Immunosuppressive therapy is used to treat aplastic anemia when it is cased by an autoimmune disorder (a condition where the body is attacking its own bone marror).
Bone marrow transplantation, which replaces defective bone marrow with healthy cells from a normal donor, may be recommended in severe cases.
Blood transfusions are used to replace the blood cells that are not being produced by the bone marrow the way they should be. Transfusions can replace RBCs and platelets, but white blood cells (WBCs) are harder to transfuse. People with aplastic anemia can receive blood transfusions for many years, but there are some complications that can develop from this treatment. RBC transfusions contain iron that builds up in the body and can damage normal tissues. Proteins on the transfused blood cells stimulate the immune system, and over time antibodies may be produced that destroy the transfused RBCs or platelets.

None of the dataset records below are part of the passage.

-- ==== Sys2Proof/Machine/Device.lean ====
section
/-! DEFINITION. Around the work (R439 to R449): bring-up, attestation, power, soft errors and management, and what the
management controller does to a core (R176, R416, R445). -/

namespace Sys2Proof.Machine

/-- Cycles a core takes to wake (R445): from retention cells, or at retention voltage with the parity sweep. -/
def wakeCycles (voltage : Bool) : Nat := if voltage then 500 + 1024 else 3000

/-- Whether a wave sleeps (R176). -/
def Wave.sleeps (w : Wave) : Bool := w.sleep.isSome

/-- Whether the sleep of a wave may end now (R176). -/
def State.canWake (s : State) (x : Nat) : Bool :=
  match (s.waves.get? x).bind (·.sleep) with
  | some c => decide (c ≤ s.clock.toNat)
  | none => false

/-- SLEEP_END (R176): wave `x`. -/
def execSleepEnd (s : State) : Out :=
  if s.canWake s.ev.x then .next (s.updWave s.ev.x fun w => { w with sleep := none, slept := none })
  else .refused (.notEnabled "the wave's sleep is not over")

/-- The waves resident on a core. -/
def State.coreWaves (s : State) (c : Nat) : List (Nat × Wave) :=
  s.waves.filter fun e => ((s.teams.get? e.2.tid).map (·.core)) == some c && !e.2.retired

/-- Whether a core may be gated (R445). -/
def State.canGate (s : State) (c : Nat) : Bool :=
  (s.core c).gate == .awake && (s.coreWaves c).all fun e =>
    match e.2.sleep with
    | some u => decide (s.clock.toNat + 65536 ≤ u)
    | none => false

/-- Cycles of the entry phase (R445). -/
def entryCycles : Nat := 1000

/-- CORE_GATE (R445): core `x` enters gating, or its entry phase has ended and it is gated. -/
def execCoreGate (s : State) : Out :=
  match (s.core s.ev.x).gate with
  | .entering u =>
    if u ≤ s.clock.toNat then .next (s.updCore s.ev.x fun c => { c with gate := .gated })
    else .refused (.notEnabled "the core is entering")
  | _ =>
    if s.ev.x < 3200 ∧ s.canGate s.ev.x then
      .next (s.updCore s.ev.x fun c => { c with gate := .entering (s.clock.toNat + entryCycles) })
    else .refused (.notEnabled "the core cannot be gated")

/-- Whether a core's lanes and registers are off or going off (R445). -/
def Gate.off : Gate → Bool
  | .entering _ => true
  | .gated => true
  | _ => false

/-- Whether a core must start to wake: a resident wave does not sleep, or its sleep ends within the wake phase (R445). -/
def State.mustWake (s : State) (c : Nat) : Bool :=
  (s.core c).gate.off && (s.coreWaves c).any fun e =>
    match e.2.sleep with
    | some u => decide (u ≤ s.clock.toNat + wakeCycles false)
    | none => true

/-- Every launch with a team on a core takes a fatal error (R408, R445). -/
def State.failCore (s : State) (c detail : Nat) : State :=
  (s.teams.filter fun e => e.2.core == c).foldl (fun s e => s.failLaunch e.2.lid 8 detail) s

/-- CORE_WAKE (R445): core `x` starts to wake, `flag` where its registers stand at retention voltage; or its wake phase
ends, with `y` = 1 where the parity sweep that a wake at retention voltage ends with has found an error. -/
def execCoreWake (s : State) : Out :=
  let c := s.ev.x
  match (s.core c).gate with
  | .waking u sweep =>
    if u ≤ s.clock.toNat then
      let s := s.updCore c fun x => { x with gate := .awake }
      .next (if sweep ∧ s.ev.y = 1 then s.failCore c 5 else s)
    else .refused (.notEnabled "the core is waking")
  | _ =>
    if s.mustWake c then
      .next (s.updCore c fun x => { x with gate := .waking (s.clock.toNat + wakeCycles s.ev.flag) s.ev.flag })
    else .refused (.notEnabled "the core need not wake")

/-- A core that is reset: its caches, translations and counters are as after reset. Log entry 27, DESIGN CHOICE. -/
def Core.renewed (c : Core) : Core :=
  { c with halted := false, tlb := [], lastPage := [], l1 := [], perf := [] }

/-- CORE_RESUME (R416): the management controller resumes core `x`, or with `flag` resets it. Log entry 27, DESIGN CHOICE. -/
def execCoreResume (s : State) : Out :=
  if (s.core s.ev.x).halted then
    .next (if s.ev.flag then (s.updCore s.ev.x Core.renewed).clearCode (some s.ev.x)
      else s.updCore s.ev.x fun c => { c with halted := false })
  else .refused (.notEnabled "the core is not halted")

/-- Cycles of the millisecond that THROTTLE and the average of R444 cover. -/
def throttleWindow : Nat := 1000000

/-- The spans of withheld cycles that reach into the last millisecond, the one that goes on among them. -/
def State.spans (s : State) : List (Nat × Nat) :=
  let now := s.clock.toNat
  (s.withheldSpans ++ (s.withheld.map fun t => (t, now)).toList).filter fun e => decide (now < e.2 + throttleWindow)

/-- THROTTLE (R444, R449): percent of the cycles of the last millisecond that were withheld. -/
def State.throttle (s : State) : Nat :=
  let start := s.clock.toNat - throttleWindow
  (s.spans.map fun e => e.2 - max e.1 start).sum * 100 / throttleWindow

/-- Issue is withheld from when the measured power exceeds the limit until it falls below (R444). -/
def State.judgePower (s : State) : State :=
  match s.withheld with
  | none => if s.pwrLim < s.power then { s with withheld := some s.clock.toNat } else s
  | some _ => if s.power < s.pwrLim then { s with withheld := none, withheldSpans := s.spans } else s

/-- What a measurement finds of the rail currents and of the temperatures, if its data names them: the first five numbers and the
others (R447). Log entry 90, DESIGN CHOICE. -/
def State.measured (s : State) : State :=
  match s.ev.data with
  | .nats l => { s with rails := l.take 5, temps := l.drop 5 }
  | _ => s

/-- POWER_THROTTLE (R444, R447): the power averaged over 1 ms, `x` in watts, is measured anew, with the rail currents and the
temperatures in the data. -/
def execPowerThrottle (s : State) : Out := .next { s.measured with power := s.ev.x }.judgePower

/-- HK_STATE (R449). -/
def State.hkState (s : State) : Word :=
  BitVec.ofNat 32 (s.hk.bootStep % 16 * 2 ^ 20 + min s.throttle 100 * 2 ^ 8 + (if s.hk.debug then 4 else 0) +
    (if s.hk.recovery then 2 else 0) + (if s.hk.ready then 1 else 0))

/-- HK_PWRLIM (R449). -/
def State.hkPwrlim (s : State) : Word := BitVec.ofNat 32 (s.pwrLim % 2 ^ 16)

/-- HK_ECC (R449). -/
def State.hkEcc (s : State) : Word := BitVec.ofNat 32 (min s.eccUncorr 65535 * 2 ^ 16 + min s.eccCorr 65535)

/-- What PLDM Type 2 monitoring reads (R447, R449): the measured power in watts, HK_STATE, HK_PWRLIM and HK_ECC, the currents of the
rails and the temperatures. A read changes nothing, so no act makes one. -/
def State.monitored (s : State) : List Word :=
  [BitVec.ofNat 32 s.power, s.hkState, s.hkPwrlim, s.hkEcc] ++ (s.rails ++ s.temps).map (BitVec.ofNat 32)

/-- Every owner takes a fatal error (R409). -/
def State.failAll (s : State) (detail : Nat) : State :=
  s.owners.foldl (fun s e => s.failOwner e.1 detail) s

/-- RAIL_EXCURSION (R443). -/
def execRailExcursion (s : State) : Out := .next (s.failAll 6)

/-- The SHAKE256 digest that signatures and measurements cover (R440, R441). Log entry 87, PRESUMED. -/
def digest (bs : List Byte) : List Byte := shake256 bs 64

/-- Whether the ROM accepts a firmware image (R440). -/
def accepts (f : Firmware) : Bool :=
  mldsaVerify Config.vexuskKey (digest f.code) f.sig && decide (Config.fusedMinimum ≤ f.version.toNat)

/-- Extend a measurement register (R441). -/
def extendMr (mr : List (List Byte)) (i : Nat) (m : List Byte) : List (List Byte) :=
  mr.set i (digest (mr.getD i [] ++ m))

/-- The firmware that a reset starts: staged images take the place of installed ones (R447). -/
def State.firmware (s : State) : Tbl Firmware := s.fwStaged.foldl (fun t e => t.put e.1 e.2) s.fwRunning

/-- Steps 2 and 3 of R439: images 0 to 4 are verified and measured in order, up to the first that is rejected. -/
def bootImages (fw : Tbl Firmware) : (fuel i : Nat) → List (List Byte) → List (List Byte) × Option Nat
  | 0, _, mr => (mr, none)
  | k + 1, i, mr =>
    match fw.get? i with
    | some f => if accepts f then bootImages fw k (i + 1) (extendMr mr i (digest f.code)) else (mr, some i)
    | none => (mr, some i)

/-- Clusters leave service (R439 step 4, and the map of step 5). -/
def State.outOfService (s : State) (l : List Nat) : State :=
  l.foldl (fun s c => if c < 800 then s.updCluster c fun x => { x with inService := false } else s) s

/-- A module's state at the start of bring-up: State.reset, with what a reset does not reach: DRAM contents, which keys
have been used, memories beyond the module, firmware, and the model's own fields. Log entry 43, DEDUCED. -/
def State.powerOn (s : State) : State :=
  { State.reset with
    mem := s.mem
    memKey := s.memKey
    keySeq := s.keySeq
    host := s.host
    peer := s.peer
    peerKey := s.peerKey
    fwRunning := s.firmware
    reports := s.reports
    msix := s.msix
    inputs := s.inputs
    sched := s.sched
    tick := s.tick }

/-- Steps 1 to 4 of R439; `bad` are the clusters whose self-test fails. -/
def State.bringUp (s : State) (bad : List Nat) : State :=
  let s := s.powerOn
  match bootImages s.fwRunning 5 0 s.mr with
  | (mr, some i) =>
    { s with mr := mr, hk := { s.hk with bootStep := if i = 0 then 1 else 2, recovery := true } }
  | (mr, none) => { s with mr := mr, hk := { s.hk with bootStep := 4 } }.outOfService bad

/-- Cluster numbers that an event carries. -/
def natsOf : EvData → List Nat
  | .nats l => l
  | _ => []

/-- MODULE_RESET (R439): a reset, which runs steps 1 to 4 with the failing clusters in the event's data; with `x` = 6 CXL
trains, which is step 6, with `flag` against a partner of 68-byte flits as a PCIe endpoint only (R239). Log entry 43, DEDUCED. -/
def execModuleReset (s : State) : Out :=
  if s.ev.x = 6 then
    if s.hk.bootStep = 5 then .next { s with hk := { s.hk with bootStep := 6, ready := true, pcieOnly := s.ev.flag } }
    else .refused (.notEnabled "step 5 is not complete")
  else .next (s.bringUp (natsOf s.ev.data))

/-- DEVICE_ID_WRITE (R228, R439 step 5): identifier `x`, VALID in `flag`, the clusters the map leaves out in the data.
Log entry 44, DEDUCED. -/
def execDeviceIdWrite (s : State) : Out :=
  if s.hk.bootStep = 4 ∧ s.ev.x < 2 ^ 20 then
    let s1 := { s with deviceId := s.ev.x }
    if s.ev.flag then
      .next ({ s1 with deviceIdValid := true, hk := { s.hk with bootStep := 5 } }.outOfService (natsOf s.ev.data))
    else .next s1
  else .refused (.notEnabled "not at step 5")

/-- FIRMWARE_UPDATE (R447): component `x` (0 anchor, 1 core trap-sequencer, 2 Utino buffer, 3 fabric, 4 CXL). -/
def execFirmwareUpdate (s : State) : Out :=
  match s.ev.data with
  | .firmware f =>
    if s.ev.x < 5 then .next { s with fwStaged := s.fwStaged.put s.ev.x f }
    else .refused (.notEnabled "no such component")
  | _ => .refused (.notEnabled "no firmware")

/-- OWNERMR of a report (R442). -/
def State.ownerMr (s : State) (own : Nat) : List Byte :=
  match s.owners.get? own with
  | some o => digest (Config.ownerPolicy o.vkeys o.required)
  | none => List.replicate 64 0

/-- Bytes 0 to 631 of an attestation report (R442). -/
def State.reportBody (s : State) (own : Nat) (nonce : List Byte) : List Byte :=
  leBytes 4 0x52535842 ++ leBytes 4 1 ++ leBytes 4 s.deviceId ++
    leBytes 4 (((s.fwRunning.get? 0).map (·.version.toNat)).getD 0) ++ nonce ++ s.mr.flatten ++ s.ownerMr own ++
    leBytes 4 own ++ leBytes 4 0

/-- The 3,944 bytes of an attestation report (R442): its body, the signature of the body's digest, and three bytes of 0. -/
def attested (body : List Byte) : List Byte := body ++ (List.range 3309).map (Config.attest (digest body)) ++ [0, 0, 0]

/-- ATTESTATION_REQUEST (R442): owner `x`, or 0xFFFFFFFF for none, and the nonce in the data. Log entry 78, DESIGN CHOICE. -/
def execAttestationRequest (s : State) : Out :=
  match s.ev.data with
  | .bytes nonce =>
    if nonce.length = 32 ∧ !s.hk.recovery ∧ (s.ev.x = 0xFFFFFFFF ∨ (s.owners.get? s.ev.x).isSome) then
      .next { s with reports := s.reports ++ [attested (s.reportBody s.ev.x nonce)] }
    else .refused (.notEnabled "no report for that request")
  | _ => .refused (.notEnabled "no nonce")

/-- MR_EXTEND (R441): register `x`, 5 to 7, by the digest in the data. -/
def execMrExtend (s : State) : Out :=
  match s.ev.data with
  | .bytes m =>
    if 5 ≤ s.ev.x ∧ s.ev.x ≤ 7 ∧ !s.hk.recovery then .next { s with mr := extendMr s.mr s.ev.x m }
    else .refused (.notEnabled "that register is not the runtime's to extend")
  | _ => .refused (.notEnabled "no digest")

/-- DEBUG_UNLOCK (R448): the token in the data. -/
def execDebugUnlock (s : State) : Out :=
  match s.ev.data with
  | .bytes t =>
    if Config.tokenValid s.deviceId t ∧ !s.hk.recovery then
      let keys := (s.owners.flatMap fun e => e.2.grant).eraseDups
      .next { keys.foldl State.freshKey (s.failAll 7) with hk := { s.hk with debug := true } }
    else .refused (.notEnabled "the token does not authorise an unlock")
  | _ => .refused (.notEnabled "no token")

/-- HK_PWRLIM_WRITE (R449): value `x`, ignored outside 4,000 to 8,000; not in the recovery state (R440). The measured power is held
to the new limit (R444). -/
def execHkPwrlimWrite (s : State) : Out :=
  let v := s.ev.x % 2 ^ 16
  if s.hk.recovery then .refused (.notEnabled "the module is in recovery")
  else .next (if 4000 ≤ v ∧ v ≤ 8000 then { s with pwrLim := v }.judgePower else s)

/-- HK_ECC_CLEAR (R449); not in the recovery state (R440). -/
def execHkEccClear (s : State) : Out :=
  if s.hk.recovery then .refused (.notEnabled "the module is in recovery") else .next { s with eccUncorr := 0, eccCorr := 0 }

/-- MEMORY_ERROR (R446, R408). -/
def execMemoryError (s : State) : Out :=
  match s.ev.data with
  | .error .corrected => .next { s with eccCorr := min (s.eccCorr + 1) 65535 }
  | .error (.uncorrectable own) => .next ({ s with eccUncorr := min (s.eccUncorr + 1) 65535 }.failOwner own 1)
  | _ => .refused (.notEnabled "no error is named")

/-- MEMORY_SCRUB (R446): invisible but for the errors it finds. -/
def execMemoryScrub (s : State) : Out := .next s

end Sys2Proof.Machine
end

Also, blood from transfusions may contain viruses or other infections that may be passed on to the recipient. The blood supply today, however, is safer than ever because it’s tested for major infections before being used for transfusions.
Growth factor medications are also used. These medications stimulate blood production (e.g., erythropoietin). Herbal treatments and vitamins aren’t effective treatments for aplastic anemia, and can in fact make the condition worse and interfere with treatment. They should be taken only under a doctor’s supervision. It is very important to have proper nutrition as this will help the body produce blood.
Because aplastic anemia can be life-threatening, quick diagnosis and treatment is crucial. Most people with the disorder can be effectively treated.
The long-term outlook for those who respond to therapy is unknown. As with any serious and chronic condition, there are many emotional side effects that people with aplastic anemia and their families may experience due to the stress of the illness and medical treatments. It’s extremely important to get adequate psychosocial support such as from patient support groups, associations, and volunteers, to help cope. Today, people with aplastic anemia and their families can share their experiences with others around the world using the Internet.